------ Listed records
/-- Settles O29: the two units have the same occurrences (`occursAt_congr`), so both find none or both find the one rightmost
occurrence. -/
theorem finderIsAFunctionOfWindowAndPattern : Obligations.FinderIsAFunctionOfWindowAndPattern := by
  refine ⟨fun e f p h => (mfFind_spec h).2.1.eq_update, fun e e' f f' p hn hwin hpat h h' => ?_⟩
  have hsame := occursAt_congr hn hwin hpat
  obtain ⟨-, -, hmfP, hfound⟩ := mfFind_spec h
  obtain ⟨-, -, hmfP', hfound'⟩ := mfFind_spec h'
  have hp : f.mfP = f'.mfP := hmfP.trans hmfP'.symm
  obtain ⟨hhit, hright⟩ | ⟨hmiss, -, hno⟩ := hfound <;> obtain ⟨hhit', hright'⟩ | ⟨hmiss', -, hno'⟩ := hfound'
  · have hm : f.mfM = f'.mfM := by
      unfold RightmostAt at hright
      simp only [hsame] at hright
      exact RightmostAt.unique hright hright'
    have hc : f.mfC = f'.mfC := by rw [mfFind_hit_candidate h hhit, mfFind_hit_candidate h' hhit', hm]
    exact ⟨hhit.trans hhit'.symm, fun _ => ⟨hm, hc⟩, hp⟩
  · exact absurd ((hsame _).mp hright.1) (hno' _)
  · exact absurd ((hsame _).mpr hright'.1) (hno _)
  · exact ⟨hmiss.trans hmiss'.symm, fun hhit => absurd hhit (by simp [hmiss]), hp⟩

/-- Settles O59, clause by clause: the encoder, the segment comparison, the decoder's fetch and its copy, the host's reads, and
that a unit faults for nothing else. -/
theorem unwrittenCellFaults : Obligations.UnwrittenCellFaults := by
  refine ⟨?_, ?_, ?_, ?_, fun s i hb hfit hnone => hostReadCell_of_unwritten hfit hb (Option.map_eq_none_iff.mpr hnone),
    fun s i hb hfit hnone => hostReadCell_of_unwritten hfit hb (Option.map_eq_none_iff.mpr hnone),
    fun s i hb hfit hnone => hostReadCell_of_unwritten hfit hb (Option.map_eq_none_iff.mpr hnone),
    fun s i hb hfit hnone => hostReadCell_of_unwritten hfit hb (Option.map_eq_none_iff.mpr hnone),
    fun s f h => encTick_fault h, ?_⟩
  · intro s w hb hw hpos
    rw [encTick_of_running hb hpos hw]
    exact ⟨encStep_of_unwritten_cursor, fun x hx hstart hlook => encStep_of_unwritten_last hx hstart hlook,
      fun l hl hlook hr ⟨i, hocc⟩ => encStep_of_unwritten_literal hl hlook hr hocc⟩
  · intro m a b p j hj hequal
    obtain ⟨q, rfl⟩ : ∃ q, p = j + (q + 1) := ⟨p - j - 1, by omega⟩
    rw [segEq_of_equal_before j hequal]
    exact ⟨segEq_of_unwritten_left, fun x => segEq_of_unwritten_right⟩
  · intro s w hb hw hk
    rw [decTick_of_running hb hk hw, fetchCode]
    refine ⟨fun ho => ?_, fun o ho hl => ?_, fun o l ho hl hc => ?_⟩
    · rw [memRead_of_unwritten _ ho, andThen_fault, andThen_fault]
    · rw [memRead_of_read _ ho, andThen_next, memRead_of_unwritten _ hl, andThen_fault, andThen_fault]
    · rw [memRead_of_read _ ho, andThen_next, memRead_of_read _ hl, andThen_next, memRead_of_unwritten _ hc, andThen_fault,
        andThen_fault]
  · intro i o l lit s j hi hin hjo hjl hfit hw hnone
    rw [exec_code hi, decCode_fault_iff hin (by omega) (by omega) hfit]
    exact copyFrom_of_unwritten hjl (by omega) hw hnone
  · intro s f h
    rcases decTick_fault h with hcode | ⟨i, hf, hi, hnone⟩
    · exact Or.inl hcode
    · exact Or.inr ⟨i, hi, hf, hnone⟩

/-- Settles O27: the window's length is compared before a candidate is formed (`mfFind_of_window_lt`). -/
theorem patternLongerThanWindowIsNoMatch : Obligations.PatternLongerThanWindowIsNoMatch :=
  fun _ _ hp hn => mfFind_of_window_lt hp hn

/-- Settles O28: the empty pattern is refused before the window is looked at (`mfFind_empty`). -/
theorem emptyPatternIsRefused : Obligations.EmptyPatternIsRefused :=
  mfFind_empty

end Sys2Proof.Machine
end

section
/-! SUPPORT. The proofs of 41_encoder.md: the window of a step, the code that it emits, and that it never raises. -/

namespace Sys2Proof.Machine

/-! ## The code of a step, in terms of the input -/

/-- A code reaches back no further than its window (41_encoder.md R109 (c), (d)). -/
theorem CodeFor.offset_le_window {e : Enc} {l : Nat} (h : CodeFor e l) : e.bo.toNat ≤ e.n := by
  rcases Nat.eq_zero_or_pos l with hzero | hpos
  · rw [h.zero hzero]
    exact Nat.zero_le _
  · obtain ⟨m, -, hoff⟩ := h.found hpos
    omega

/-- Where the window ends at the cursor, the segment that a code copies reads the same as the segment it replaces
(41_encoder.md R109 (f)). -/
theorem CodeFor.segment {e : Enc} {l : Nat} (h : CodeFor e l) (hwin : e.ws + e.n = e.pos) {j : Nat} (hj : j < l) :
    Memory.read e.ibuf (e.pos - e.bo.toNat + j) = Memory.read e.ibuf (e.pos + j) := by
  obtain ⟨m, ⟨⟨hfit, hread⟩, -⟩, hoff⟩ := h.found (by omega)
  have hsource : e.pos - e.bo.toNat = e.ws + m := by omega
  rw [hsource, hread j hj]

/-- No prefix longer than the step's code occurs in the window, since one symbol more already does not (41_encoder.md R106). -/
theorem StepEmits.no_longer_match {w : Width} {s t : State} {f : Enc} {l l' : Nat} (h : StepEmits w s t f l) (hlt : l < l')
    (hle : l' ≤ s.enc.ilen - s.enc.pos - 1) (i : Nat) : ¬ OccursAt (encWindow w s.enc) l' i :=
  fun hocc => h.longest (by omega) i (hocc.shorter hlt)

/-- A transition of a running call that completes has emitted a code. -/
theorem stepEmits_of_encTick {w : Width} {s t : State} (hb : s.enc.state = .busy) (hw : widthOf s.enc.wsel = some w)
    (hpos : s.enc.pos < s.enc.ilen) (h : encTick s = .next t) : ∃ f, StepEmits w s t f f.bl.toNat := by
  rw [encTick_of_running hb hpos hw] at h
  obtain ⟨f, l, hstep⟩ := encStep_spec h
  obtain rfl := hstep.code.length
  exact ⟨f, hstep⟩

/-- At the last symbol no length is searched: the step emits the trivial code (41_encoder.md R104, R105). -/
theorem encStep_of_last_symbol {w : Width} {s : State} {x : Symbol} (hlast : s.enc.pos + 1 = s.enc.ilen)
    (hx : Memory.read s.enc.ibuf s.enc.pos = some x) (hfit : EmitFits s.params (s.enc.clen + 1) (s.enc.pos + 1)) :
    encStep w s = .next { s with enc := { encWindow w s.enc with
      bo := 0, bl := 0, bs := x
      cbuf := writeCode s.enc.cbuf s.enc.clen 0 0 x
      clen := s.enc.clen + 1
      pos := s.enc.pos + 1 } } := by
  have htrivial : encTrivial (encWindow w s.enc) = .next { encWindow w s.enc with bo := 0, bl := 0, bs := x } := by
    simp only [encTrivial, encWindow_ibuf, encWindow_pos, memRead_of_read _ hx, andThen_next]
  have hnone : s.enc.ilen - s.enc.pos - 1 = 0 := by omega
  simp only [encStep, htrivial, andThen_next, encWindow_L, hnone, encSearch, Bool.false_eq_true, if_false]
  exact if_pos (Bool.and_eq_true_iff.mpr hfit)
------------
------ Listed records
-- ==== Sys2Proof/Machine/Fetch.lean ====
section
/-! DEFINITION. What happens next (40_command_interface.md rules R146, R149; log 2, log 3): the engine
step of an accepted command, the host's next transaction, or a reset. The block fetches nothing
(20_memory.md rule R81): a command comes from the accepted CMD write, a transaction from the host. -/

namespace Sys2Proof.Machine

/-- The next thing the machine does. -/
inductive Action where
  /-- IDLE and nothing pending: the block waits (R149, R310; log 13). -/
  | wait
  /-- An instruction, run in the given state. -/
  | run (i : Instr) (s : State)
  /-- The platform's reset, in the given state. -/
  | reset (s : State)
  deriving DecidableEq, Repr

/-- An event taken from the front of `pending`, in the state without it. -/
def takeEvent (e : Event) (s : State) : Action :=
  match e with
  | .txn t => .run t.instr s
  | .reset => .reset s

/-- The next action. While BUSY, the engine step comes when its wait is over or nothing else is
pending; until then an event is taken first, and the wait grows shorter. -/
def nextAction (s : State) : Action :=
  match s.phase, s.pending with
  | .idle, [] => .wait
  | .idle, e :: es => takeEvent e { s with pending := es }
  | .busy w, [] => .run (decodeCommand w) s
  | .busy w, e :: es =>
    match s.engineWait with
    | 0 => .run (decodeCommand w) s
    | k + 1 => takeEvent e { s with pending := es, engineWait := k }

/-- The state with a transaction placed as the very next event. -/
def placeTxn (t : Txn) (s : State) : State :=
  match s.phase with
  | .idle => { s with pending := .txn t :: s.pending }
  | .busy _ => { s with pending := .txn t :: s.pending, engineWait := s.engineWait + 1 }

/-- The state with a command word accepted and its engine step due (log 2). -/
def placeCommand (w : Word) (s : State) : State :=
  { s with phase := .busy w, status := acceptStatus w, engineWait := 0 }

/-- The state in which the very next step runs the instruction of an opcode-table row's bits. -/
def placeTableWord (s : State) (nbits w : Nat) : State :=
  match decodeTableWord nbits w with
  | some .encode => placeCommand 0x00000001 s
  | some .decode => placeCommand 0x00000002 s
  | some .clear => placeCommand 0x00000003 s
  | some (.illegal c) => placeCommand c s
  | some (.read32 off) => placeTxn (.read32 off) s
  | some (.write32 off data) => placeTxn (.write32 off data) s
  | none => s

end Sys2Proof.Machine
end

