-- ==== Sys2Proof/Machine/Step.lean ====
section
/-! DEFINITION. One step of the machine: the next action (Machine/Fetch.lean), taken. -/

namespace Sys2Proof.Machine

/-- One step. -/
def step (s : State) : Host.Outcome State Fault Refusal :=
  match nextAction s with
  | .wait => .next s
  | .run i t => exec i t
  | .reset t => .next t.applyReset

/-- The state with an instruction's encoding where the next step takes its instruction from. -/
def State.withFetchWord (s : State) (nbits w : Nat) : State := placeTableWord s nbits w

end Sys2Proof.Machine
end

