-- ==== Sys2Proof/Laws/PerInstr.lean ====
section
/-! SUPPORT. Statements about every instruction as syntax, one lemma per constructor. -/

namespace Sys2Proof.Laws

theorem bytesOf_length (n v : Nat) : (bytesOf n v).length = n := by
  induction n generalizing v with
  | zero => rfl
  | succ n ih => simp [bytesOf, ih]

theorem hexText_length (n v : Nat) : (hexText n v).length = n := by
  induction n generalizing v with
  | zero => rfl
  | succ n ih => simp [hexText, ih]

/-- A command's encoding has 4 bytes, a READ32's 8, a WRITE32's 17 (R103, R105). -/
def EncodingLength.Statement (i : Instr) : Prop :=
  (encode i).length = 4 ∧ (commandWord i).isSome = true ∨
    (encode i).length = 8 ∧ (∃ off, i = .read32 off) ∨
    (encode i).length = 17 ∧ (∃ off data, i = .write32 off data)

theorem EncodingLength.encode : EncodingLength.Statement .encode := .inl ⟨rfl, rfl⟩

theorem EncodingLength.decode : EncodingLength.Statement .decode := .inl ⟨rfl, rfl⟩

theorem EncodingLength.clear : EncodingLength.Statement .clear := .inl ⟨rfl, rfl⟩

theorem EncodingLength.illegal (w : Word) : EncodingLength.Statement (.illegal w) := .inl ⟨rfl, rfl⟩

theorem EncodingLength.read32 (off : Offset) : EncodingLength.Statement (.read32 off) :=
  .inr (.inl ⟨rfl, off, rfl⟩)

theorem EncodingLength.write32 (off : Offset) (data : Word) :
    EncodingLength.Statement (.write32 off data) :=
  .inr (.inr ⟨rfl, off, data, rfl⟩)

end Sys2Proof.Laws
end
------------
■ **Task description**: Reproduce exactly the entries above, limited to the lines from the one with "the one rightmost" through the one with "hright'.1) (hno _)", both included.

■ **Answer box**:
/-- Settles O29: the two units have the same occurrences (`occursAt_congr`), so both find none or both find the one rightmost
occurrence. -/
theorem finderIsAFunctionOfWindowAndPattern : Obligations.FinderIsAFunctionOfWindowAndPattern := by
  refine ⟨fun e f p h => (mfFind_spec h).2.1.eq_update, fun e e' f f' p hn hwin hpat h h' => ?_⟩
  have hsame := occursAt_congr hn hwin hpat
  obtain ⟨-, -, hmfP, hfound⟩ := mfFind_spec h
  obtain ⟨-, -, hmfP', hfound'⟩ := mfFind_spec h'
  have hp : f.mfP = f'.mfP := hmfP.trans hmfP'.symm
  obtain ⟨hhit, hright⟩ | ⟨hmiss, -, hno⟩ := hfound <;> obtain ⟨hhit', hright'⟩ | ⟨hmiss', -, hno'⟩ := hfound'
  · have hm : f.mfM = f'.mfM := by
      unfold RightmostAt at hright
      simp only [hsame] at hright
      exact RightmostAt.unique hright hright'
    have hc : f.mfC = f'.mfC := by rw [mfFind_hit_candidate h hhit, mfFind_hit_candidate h' hhit', hm]
    exact ⟨hhit.trans hhit'.symm, fun _ => ⟨hm, hc⟩, hp⟩
  · exact absurd ((hsame _).mp hright.1) (hno' _)
  · exact absurd ((hsame _).mpr hright'.1) (hno _)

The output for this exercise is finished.